Vi chiedo un parere sulle opzioni, sappiamo dei rischi, se qualcuno ha esperienza al riguardo però vi aiuterebbe non poco. Grazie in anticipo.  
Inviato dal mio SM-J710F utilizzando Tapatalk

----------


## Enrico Larocca

> Buongiorno, si si vuole fare una cessione di azienda, ma non si vogliono passare debiti e crediti. Stavamo giusto cercando uno stratagemma per effettuare la vendita senza che i creditori possano rivalersi sull'acquirente.

  L'art. 2560 del codice civile stabisce che dei debiti relativi all'azienda ceduta ne risponde il cedente e il cessionario se questi risultano dai libri contabili.

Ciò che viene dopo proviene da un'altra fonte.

/-! ### Links (R269 to R273) -/

/-- A link channel. -/
def getChan (s : State) (ch : Nat) : Chan := smGet {} s.chans ch

/-- A link channel changed. -/
def updChan (ch : Nat) (f : Chan → Chan) (s : State) : State := { s with chans := smSet {} s.chans ch (f (getChan s ch)) }

/-- The rows of a scratchpad descriptor (R270). -/
def linkRows (d : Word) : Nat := bitsOf d.toNat 23 8 + 1

/-- The offsets of its rows; past 8 MiB they go on at the start of the cluster's scratchpad. (DESIGN CHOICE, log 81.) -/
def linkOffs (d : Word) : List Nat := (List.range (linkRows d)).map (fun i => (bitsOf d.toNat 8 15 + i) % 32768 * 256)

/-- What the link-descriptor fault of R273 asks of the channel register: an enabled channel, no reserved bit. -/
def chanBad (s : State) (k : Word) : Bool := !(getChan s (k.toNat % 256)).enabled || 256 ≤ k.toNat

/-- What it asks of the descriptor or row count: no reserved bit, a count in its set. -/
def rowsBadFor (d : Word) (queue : Bool) : Bool := if queue then d.toNat = 0 || 64 < d.toNat else 2 ^ 31 ≤ d.toNat

/-- The link-descriptor fault of R273, as far as the two registers are at hand (R279). -/
def linkFault (s : State) (c : Ctx) (r w : BitVec 5) (queue : Bool) : Bool :=
  seen c [commonReg r.toNat] && chanBad s (regWord c (commonReg r.toNat))
    || seen c [commonReg w.toNat] && rowsBadFor (regWord c (commonReg w.toNat)) queue

/-- A row of the scratchpad is full and not locked against this core (R168, R171). -/
def rowOpen (s : State) (p off : Nat) : Bool :=
  gransFull s p off 256 && (bankIds p off 256).all (fun id => !(id / 128 == coreOf p && bankLocked s id))

/-- `send` from the scratchpad (R271, R384). -/
def semSend (g : BitVec 3) (r : BitVec 5) (rp : BitVec 2) (w : BitVec 5) (wp : BitVec 2) (p : Nat) (s : State) : OpSem :=
  let c := getCtx s p
  let k := regWord c (commonReg r.toNat)
  let d := regWord c (commonReg w.toNat)
  let n := linkRows d
  { exBase s p g [(r.toNat, rp.toNat), (w.toNat, wp.toNat)] with
    cause := firstOf [
      (linkFault s c r w false, plainCause 0x0B 13),
      (seen c [commonReg w.toNat] && (rangesDead s p 13 1 ((linkOffs d).map (fun o => (o, 256)))).isSome,
        (rangesDead s p 13 1 ((linkOffs d).map (fun o => (o, 256)))).getD (plainCause 0x0A 13))]
    blocks := remaking s p || portsDown s || (getChan s (k.toNat % 256)).room < n || !(linkOffs d).all (rowOpen s p)
    effect := fun t => updCtx p (fun z => { z with links := z.links ++ [⟨true, k.toNat % 256, bitsOf d.toNat 8 15, n, [], false, [], t.order⟩] })
      (unrestart c.lseq (updChan (k.toNat % 256) (fun h => { h with room := h.room - n }) { t with order := t.order + 1 })) }

/-- `send` from a result queue (R271, R384). -/
def semSendQueue (g : BitVec 3) (r : BitVec 5) (rp : BitVec 2) (w : BitVec 5) (wp : BitVec 2) (q : BitVec 3) (p : Nat) (pre : Pre)
    (s : State) : OpSem :=
  let c := getCtx s p
  let k := regWord c (commonReg r.toNat)
  let d := regWord c (commonReg w.toNat)
  let n := d.toNat % 128
  let first := pre.pops.countP (· == q.toNat)
  let rows := (List.range n).map (fun i => popCheck s p 13 q.toNat (first + i) (popsNeed pre q.toNat n))
  let atD := seen c [commonReg w.toNat]
  let short := rows.findSome? (fun x => x.2.1)
  { exBase s p g [(r.toNat, rp.toNat), (w.toNat, wp.toNat)] with
    pops := if atD then List.replicate n q.toNat else []
    cause := firstOf [
      (linkFault s c r w true, plainCause 0x0B 13),
      ((queueOf c p q.toNat).isNone, plainCause 5 13),
      (atD && short.isSome, short.getD (plainCause 8 13))]
    blocks := remaking s p || portsDown s || (getChan s (k.toNat % 256)).room < n || rows.any (fun x => x.2.2)
    effect := fun t => updCtx p (fun z => { z with
        links := z.links ++ [⟨true, k.toNat % 256, 0, n, rows.map (fun x => x.1.getD ⟨0, false⟩), true, [], t.order⟩] })
      (unrestart c.lseq (updChan (k.toNat % 256) (fun h => { h with room := h.room - n })
        ((List.range n).foldl (fun z _ => popRow p q.toNat z) { t with order := t.order + 1 }))) }

/-- `recv` (R272, R375): the oldest rows are taken, the destination rows emptied and locked until they land.
(DEDUCED, log 36.) -/
def semRecv (g : BitVec 3) (r : BitVec 5) (rp : BitVec 2) (w : BitVec 5) (wp : BitVec 2) (p : Nat) (s : State) : OpSem :=
  let c := getCtx s p
  let k := regWord c (commonReg r.toNat)
  let d := regWord c (commonReg w.toNat)
  let n := linkRows d
  let rs := (linkOffs d).map (fun o => (o, 256))
  let q := (getChan s (k.toNat % 256)).queue
  { exBase s p g [(r.toNat, rp.toNat), (w.toNat, wp.toNat)] with
    cause := firstOf [
      (linkFault s c r w false, plainCause 0x0B 13),
      (seen c [commonReg w.toNat] && (rangesDead s p 13 2 rs).isSome, (rangesDead s p 13 2 rs).getD (plainCause 0x0A 13))]
    blocks := remaking s p || q.length < n || !banksReady s p (rangeBanks p rs)
    effect := fun t => updCtx p (fun z => { z with
        links := z.links ++ [⟨false, k.toNat % 256, bitsOf d.toNat 8 15, n, q.take n, true, rangeBanks p rs, t.order⟩] })
      (unrestart c.lseq (takeBanks p (rangeBanks p rs) (setGrans (rangeGrans p rs) true
        (updChan (k.toNat % 256) (fun h => { h with queue := h.queue.drop n }) { t with order := t.order + 1 })))) }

Ogni clausola che fissasse una diversa regolamentazione avrebbe efficacia solo tra le parti non verso i terzi. Questa condizione, vale anche nell'affitto d'azienda per giurisprudenza consolidata.

----------


## shailendra

> L'art. 2560 del codice civile stabisce che dei debiti relativi all'azienda ceduta ne risponde il cedente e il cessionario se questi risultano dai libri contabili. Ogni clausola che fissasse una diversa regolamentazione avrebbe efficacia solo tra le parti non verso i terzi. Questa condizione, vale anche nell'affitto d'azienda per giurisprudenza consolidata.

  Cosa si intende esattamente per libri contabili? Se la ditta è in contabilità semplificata i debiti verso banche e fornitori non sono evidenziati dalla contabilità....

----------